Content starts

-- ==== Sys2Proof/Machine/TowerEvents.lean ====
section
/-!
DEFINITION. What happens in a Tower by itself: waits that end or time out, task starts, stops, debug breaks, bank power,
maintenance and remote packets (R112 to R121, R129, R134, R145, R158, R200 to R203).
-/
namespace Sys2Proof.Machine

/-! ### Waits that end (R134, R136, R142, R147) -/

/-- Issue an instruction that waited once more. Instructions that never wait, and those whose wait another event ends, are
left as they are. -/
def reissue (i : Instr) (s : State) : Host.Outcome State Fault Refusal :=
  match i with
  | .stB c a b d => execStB c a b d s
  | .stH c a b d => execStH c a b d s
  | .stW c a b d => execStW c a b d s
  | .stD c a b d => execStD c a b d s
  | .csrr c a b => execCsrr c a b s
  | .csrw c a b => execCsrw c a b s
  | .tqPush c a => execTqPush c a s
  | .tqPop c a => execTqPop c a s
  | .excRet c a => execExcRet c a s
  | .fence c => execFence c s
  | .fenceCp c => execFenceCp c s
  | .trap c => execTrap c s
  | .halt c => execHalt c s
  | .imswap c e => execImswap c e s
  | .imswapB c e => execImswapB c e s
  | .semp c a b => execSemp c a b s
  | .semw c a b => if s.inFifo c.slot.val c.stream then .next s else execSemw c a b s
  | .bellw c a => execBellw c a s
  | .tld c q a b d => execTld c q a b d s
  | .tldT c q a b d e => execTldT c q a b d e s
  | .tldS c q a b d => execTldS c q a b d s
  | .sequencedTld c q a b d e => execSequencedTld c q a b d e s
  | .pld c q a b d => execPld c q a b d s
  | .vld c q a b d => execVld c q a b d s
  | .tst c q a b d => execTst c q a b d s
  | .vst c q a b d => execVst c q a b d s
  | .get c a b d => execGet c a b d s
  | .put c a b d => execPut c a b d s
  | .trel c q => execTrel c q s
  | .tcfg c a b d => execTcfg c a b d s
  | .mdrain c b => execMdrain c b s
  | .mmaH4 c b q p r u v => execMmaH4 c b q p r u v s
  | .mmaH48 c b q p r u v => execMmaH48 c b q p r u v s
  | .mmaH8 c b q p r u v => execMmaH8 c b q p r u v s
  | .mmw c b q p r u v => execMmw c b q p r u v s
  | .vopAdd c t v a b e => execVopAdd c t v a b e s
  | .vopSub c t v a b e => execVopSub c t v a b e s
  | .vopMul c t v a b e => execVopMul c t v a b e s
  | .vopFma c t v a b e => execVopFma c t v a b e s
  | .vopMin c t v a b => execVopMin c t v a b s
  | .vopMax c t v a b => execVopMax c t v a b s
  | .vopAnd c t v a b => execVopAnd c t v a b s
  | .vopOr c t v a b => execVopOr c t v a b s
  | .vopXor c t v a b => execVopXor c t v a b s
  | .vopShl c t v a b => execVopShl c t v a b s
  | .vopShr c t v a b => execVopShr c t v a b s
  | .vopMov c t v a b => execVopMov c t v a b s
  | .vopCvt c t v a b => execVopCvt c t v a b s
  | .vopBcast c t v a b => execVopBcast c t v a b s
  | .vaddm c v a b r e => execVaddm c v a b r e s
  | .vsubm c v a b r e => execVsubm c v a b r e s
  | .vmulm c v a b r e => execVmulm c v a b r e s
  | .vredRowAdd c v q p r => execVredRowAdd c v q p r s
  | .vredRowMax c v q p r => execVredRowMax c v q p r s
  | .vredRowMin c v q p r => execVredRowMin c v q p r s
  | .vredRowAddm c v q p r => execVredRowAddm c v q p r s
  | .vredColAdd c v q p r => execVredColAdd c v q p r s
  | .vredColMax c v q p r => execVredColMax c v q p r s
  | .vredColMin c v q p r => execVredColMin c v q p r s
  | .vredColAddm c v q p r => execVredColAddm c v q p r s
  | .eprg c n q p d => execEprg c n q p d s
  | .vpop c v q => execVpop c v q s
  | .vpush c q v => execVpush c q v s
  | .ldB c a b d => execLdB c a b d s
  | .ldH c a b d => execLdH c a b d s
  | .ldW c a b d => execLdW c a b d s
  | .ldD c a b d => execLdD c a b d s
  | .ldBu c a b d => execLdBu c a b d s
  | .ldHu c a b d => execLdHu c a b d s
  | .ldWu c a b d => execLdWu c a b d s
  | .beq c a b d => execBeq c a b d s
  | .bne c a b d => execBne c a b d s
  | .blt c a b d => execBlt c a b d s
  | .bge c a b d => execBge c a b d s
  | .jal c a b => execJal c a b s
  | .jr c a => execJr c a s
  | .add c a b d => execAdd c a b d s
  | .sub c a b d => execSub c a b d s
  | .and_ c a b d => execAnd c a b d s
  | .or_ c a b d => execOr c a b d s
  | .xor_ c a b d => execXor c a b d s
  | .sll c a b d => execSll c a b d s
  | .srl c a b d => execSrl c a b d s
  | .sra c a b d => execSra c a b d s
  | .mul c a b d => execMul c a b d s
  | .mulh c a b d => execMulh c a b d s
  | .li c a b => execLi c a b s
  | _ => .next s

/-- Issue the instruction at which a stream waits once more, if it waits at one that `p` admits. -/
def State.retry (s : State) (g : Nat) (st : Stream) (p : Instr → Bool) : Host.Outcome State Fault Refusal :=
  let r := (s.tower g).stream st
  match r.run, r.wait with
  | .waiting, some w => if p w.instr then
      match w.fault with
      | some (f, posted) => .next (if (s.tower g).older st then s else s.takeFault g st f posted)
      | none => match w.instr with
      | .semw c _ _ => if s.inFifo c.slot.val c.stream then .next s
        else reissue w.instr (s.modStream g st (fun r => { r with run := .running }))
      | i => reissue i (s.modStream g st (fun r => { r with run := .running }))
    else .next s
  | _, _ => .next s

/-- The queue ends that a vector instruction reads, with pop or peek, in the order in which it claims them. -/
def vecEnds : Instr → List (Nat × Bool)
  | .vpop _ _ q => [(q.toNat, true)]
  | .vopAdd _ _ _ a b _ => ends [a, b]
  | .vopSub _ _ _ a b _ => ends [a, b]
  | .vopMul _ _ _ a b _ => ends [a, b]
  | .vopFma _ _ _ a b _ => ends [a, b]
  | .vopMin _ _ _ a b => ends [a, b]
  | .vopMax _ _ _ a b => ends [a, b]
  | .vopAnd _ _ _ a b => ends [a, b]
  | .vopOr _ _ _ a b => ends [a, b]
  | .vopXor _ _ _ a b => ends [a, b]
  | .vopShl _ _ _ a b => ends [a, b]
  | .vopShr _ _ _ a b => ends [a, b]
  | .vopMov _ _ _ a _ => ends [a]
  | .vopCvt _ _ _ a _ => ends [a]
  | .vaddm _ _ a b _ _ => ends [a, b]
  | .vsubm _ _ a b _ _ => ends [a, b]
  | .vmulm _ _ a b _ _ => ends [a, b]
  | _ => []
where
  ends (l : List (BitVec 6)) : List (Nat × Bool) :=
    l.filterMap (fun sel => if sel.getLsbD 5 then some (bits sel.toNat 3 0, sel.getLsbD 4) else none)

/-- The queue end at which a vector instruction finds no entry: the first that its own pops before it leave too short. -/
def Tower.vecShort (t : Tower) (ends : List (Nat × Bool)) : Option Nat :=
  (ends.zipIdx.find? (fun e =>
    (t.vecs e.1.1).length ≤ ((ends.take e.2).filter (fun d => d.1 = e.1.1 && d.2)).length)).map (·.1.1)

/-- Run the vector instruction `i` of the oldest operation on the Tower `t`, with X at its issue: its debug breaks are
behind it (R201, R202). -/
def State.runVec (s : State) (g : Nat) (i : Instr) (t : Tower) (p : Snapshot) : State :=
  let past : Word := BitVec.ofNat 64 (s.reg (Reg.twrXIbrk g) + 1)
  let x := { t.x.restore p with run := .running, tagPassed := true, icount := past }
  match reissue i (s.setTower g { t with ops := [], x := x }) with
  | .next s' => s'
  | _ => s

/-- A vector instruction whose entries have come completes: X's registers stay as they are, and the operations behind it go
on. When it faults, they are cancelled and the exception is taken at it, as for a tile operation (R151; DEDUCED, log 99). -/
def State.endVec (s : State) (g : Nat) (i : Instr) (o : TileOp) : State :=
  let t := s.tower g
  let s' := s.runVec g i t o.snap
  if ((s'.tower g).x.icount.toNat = (s.reg (Reg.twrXIbrk g) + 2) % 2 ^ 64) then
    s'.modTower g (fun u => { u with x := t.x, ops := t.ops.drop 1 })
  else (s.runVec g i (t.cancelFrom 0) o.snap).modTower g (fun u =>
    { u with x := { u.x with icount := o.snap.icount, tagPassed := false } })

/-- A wait at issue ends, if what it waits for is there (DESIGN CHOICE, log 5); in X, first the wait of a vector instruction
that X has gone past (R134). -/
def execQueueWaitEnd (slot : Fin 68) (st : Stream) (s : State) : Host.Outcome State Fault Refusal :=
  let g := slot.val
  let t := s.tower g
  match st, t.ops with
  | .x, o :: _ => match o.kind with
    | .vec i => if (t.vecShort (vecEnds i)).isNone then .next (s.endVec g i o) else s.retry g .x (fun _ => true)
    | _ => s.retry g .x (fun _ => true)
  | st, _ => s.retry g st (fun _ => true)

/-- TREL's wait ends (R136). -/
def execTrelRelease (slot : Fin 68) (s : State) : Host.Outcome State Fault Refusal :=
  s.retry slot.val .x (fun i => match i with | .trel _ _ => true | _ => false)

/-- TCFG's wait ends (R142). -/
def execTcfgApply (slot : Fin 68) (s : State) : Host.Outcome State Fault Refusal :=
  s.retry slot.val .x (fun i => match i with | .tcfg _ _ _ _ => true | _ => false)

/-- X's FENCE.CP finds its markers and retires the oldest checkpoint (R147). -/
def execCheckpointRetire (slot : Fin 68) (s : State) : Host.Outcome State Fault Refusal :=
  s.retry slot.val .x (fun i => match i with | .fenceCp _ => true | _ => false)

/-! ### Time-outs (R145) -/

/-- The reason of F_WAIT_TIMEOUT for an instruction (R156) (DEDUCED, log 66). -/
def waitReason : Instr → Nat
  | .imswap _ _ => 0x12
  | .imswapB _ _ => 0x12
  | .fenceCp _ => 0x13
  | _ => 0x11

/-- Whether a wait that began in bell `b` has lasted WAIT_LIMIT bells; 0 disables (R145). -/
def State.waitOver (s : State) (g b : Nat) : Bool :=
  let l := s.fld (Reg.twrSexCtl g) 7 0
  l ≠ 0 && b + l ≤ s.bellNum

/-- The queue at which an operation of X waits for an entry (R145, R199): of an array operation, or of a vector
instruction. -/
def Tower.opQueue (t : Tower) (o : TileOp) : Option Nat :=
  match o.kind with
  | .vec i => t.vecShort (vecEnds i)
  | k => if k.onArray && !o.started then (o.claims.find? (fun c => !t.entryFull c.q c.n)).map (·.q) else none

/-- The oldest operation of X that waits for an entry, with the queue it waits at. -/
def Tower.waitingOp (t : Tower) : Option (Nat × TileOp × Nat) :=
  (t.ops.zipIdx.filterMap (fun p => (t.opQueue p.1).map (fun q => (p.2, p.1, q)))).head?

/-- The fault of an operation of X that has waited its limit at an entry (R145), if it is its turn to fault. -/
def State.opTimeout (s : State) (g : Nat) : Option (Nat × FaultInfo) :=
  let t := s.tower g
  match t.waitingOp with
  | some (k, o, q) =>
    if s.waitOver g o.bell && t.inTurn k then
      some (k, { s.streamFault g .x F_WAIT_TIMEOUT 0x11 q with
        detail := towerDetail 0x11 .x o.snap.pc t.active q 0xFF (if o.kind.onArray then o.bank else 0xFF) 0 0xFF })
    else none
  | none => none

/-- A wait of the stream, or of an operation that X has issued, has lasted its limit: F_WAIT_TIMEOUT, precise on the waiting
instruction (R145). -/
def execQueueWaitTimeout (slot : Fin 68) (st : Stream) (s : State) : Host.Outcome State Fault Refusal :=
  let g := slot.val
  let t := s.tower g
  let r := t.stream st
  match (match st with | .a => none | .x => s.opTimeout g) with
  | some (k, f) => .next (s.faultOp g k f)
  | none => match r.run, r.wait with
    | .waiting, some w =>
      if w.timed && w.fault.isNone && s.waitOver g w.bell then
        .next (s.issueFault g st w.instr
          (s.streamFault g st F_WAIT_TIMEOUT (waitReason w.instr) (waitQueue w.instr st)))
      else .next s
    | _, _ => .next s

/-! ### Task start (R129, R324, R339) -/

/-- The registers of a stream at launch: s1 to s8 hold the arguments. -/
def launchStream (entry : BitVec 16) (bank broken : Bool) (args : List Word) (r : StreamState) : StreamState :=
  { StreamState.init with
    run := if broken then .stopped else .running, pc := entry.setWidth 17, epc := epcOf bank (entry.setWidth 17),
    regs := SMap.run (fun _ => 0) 1 (args.take 8), posted := r.posted }

/-- The Tower at launch: tiles, queues, banks and v registers afresh, sequencers abandoned; memories, programs and
instruction banks unchanged. A launch wakes a Tower that idles (R455). -/
def Tower.launched (t : Tower) (l : LaunchReq) : Tower :=
  { t with
    a := launchStream l.aEntry l.bank l.broken l.args t.a, x := launchStream l.xEntry l.bank l.broken l.args t.x,
    tiles := [], queues := [], vq := [], cqa := [], cqx := [], ftq := [], banks := [], vregs := [], seqs := [],
    cps := [], loads := [], ops := [], active := l.bank, swapPend := none, task := some { o := l.o }, launch := t.launch.drop 1,
    power := .on }

/-- Whether every named Tower of a launch that it has not started yet waits for it first, without a task and without a
store of the last task in flight (R158, R324), and no sealed sequence holds it (R357) (DEDUCED, log 63). -/
def State.launchReady (s : State) (o : Origin) : Bool :=
  s.towers.all (fun e => !e.2.launch.any (fun l => l.o = o) ||
    ((match e.2.launch with | l :: _ => decide (l.o = o) | [] => false) && e.2.task.isNone && e.2.stores.isEmpty &&
      !s.sealHolds e.1))

/-- TWR_DBG_STATUS keeps the first break, with its bank and address as an EPC has them, and the debug source is raised
(R203). -/
def State.debugBreak (s : State) (g cause tag epc : Nat) : State :=
  let s := if bit (s.reg (Reg.twrDbgStatus g)) 31 then s
    else s.setReg (Reg.twrDbgStatus g)
      (1 <<< 31 + (epc / 0x1_0000) <<< 30 + cause <<< 27 + tag <<< 16 + epc % 0x1_0000 / 4 * 4)
  s.raise (slotSpire g) (32 + slotPhys g)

Content ends

▶ _What to work on_: Please report every line in the entries above that holds the string "registers".

▶ _Task answer_:
/-- A vector instruction whose entries have come completes: X's registers stay as they are, and the operations behind it go
/-- The registers of a stream at launch: s1 to s8 hold the arguments. -/
/-- The Tower at launch: tiles, queues, banks and v registers afresh, sequencers abandoned; memories, programs and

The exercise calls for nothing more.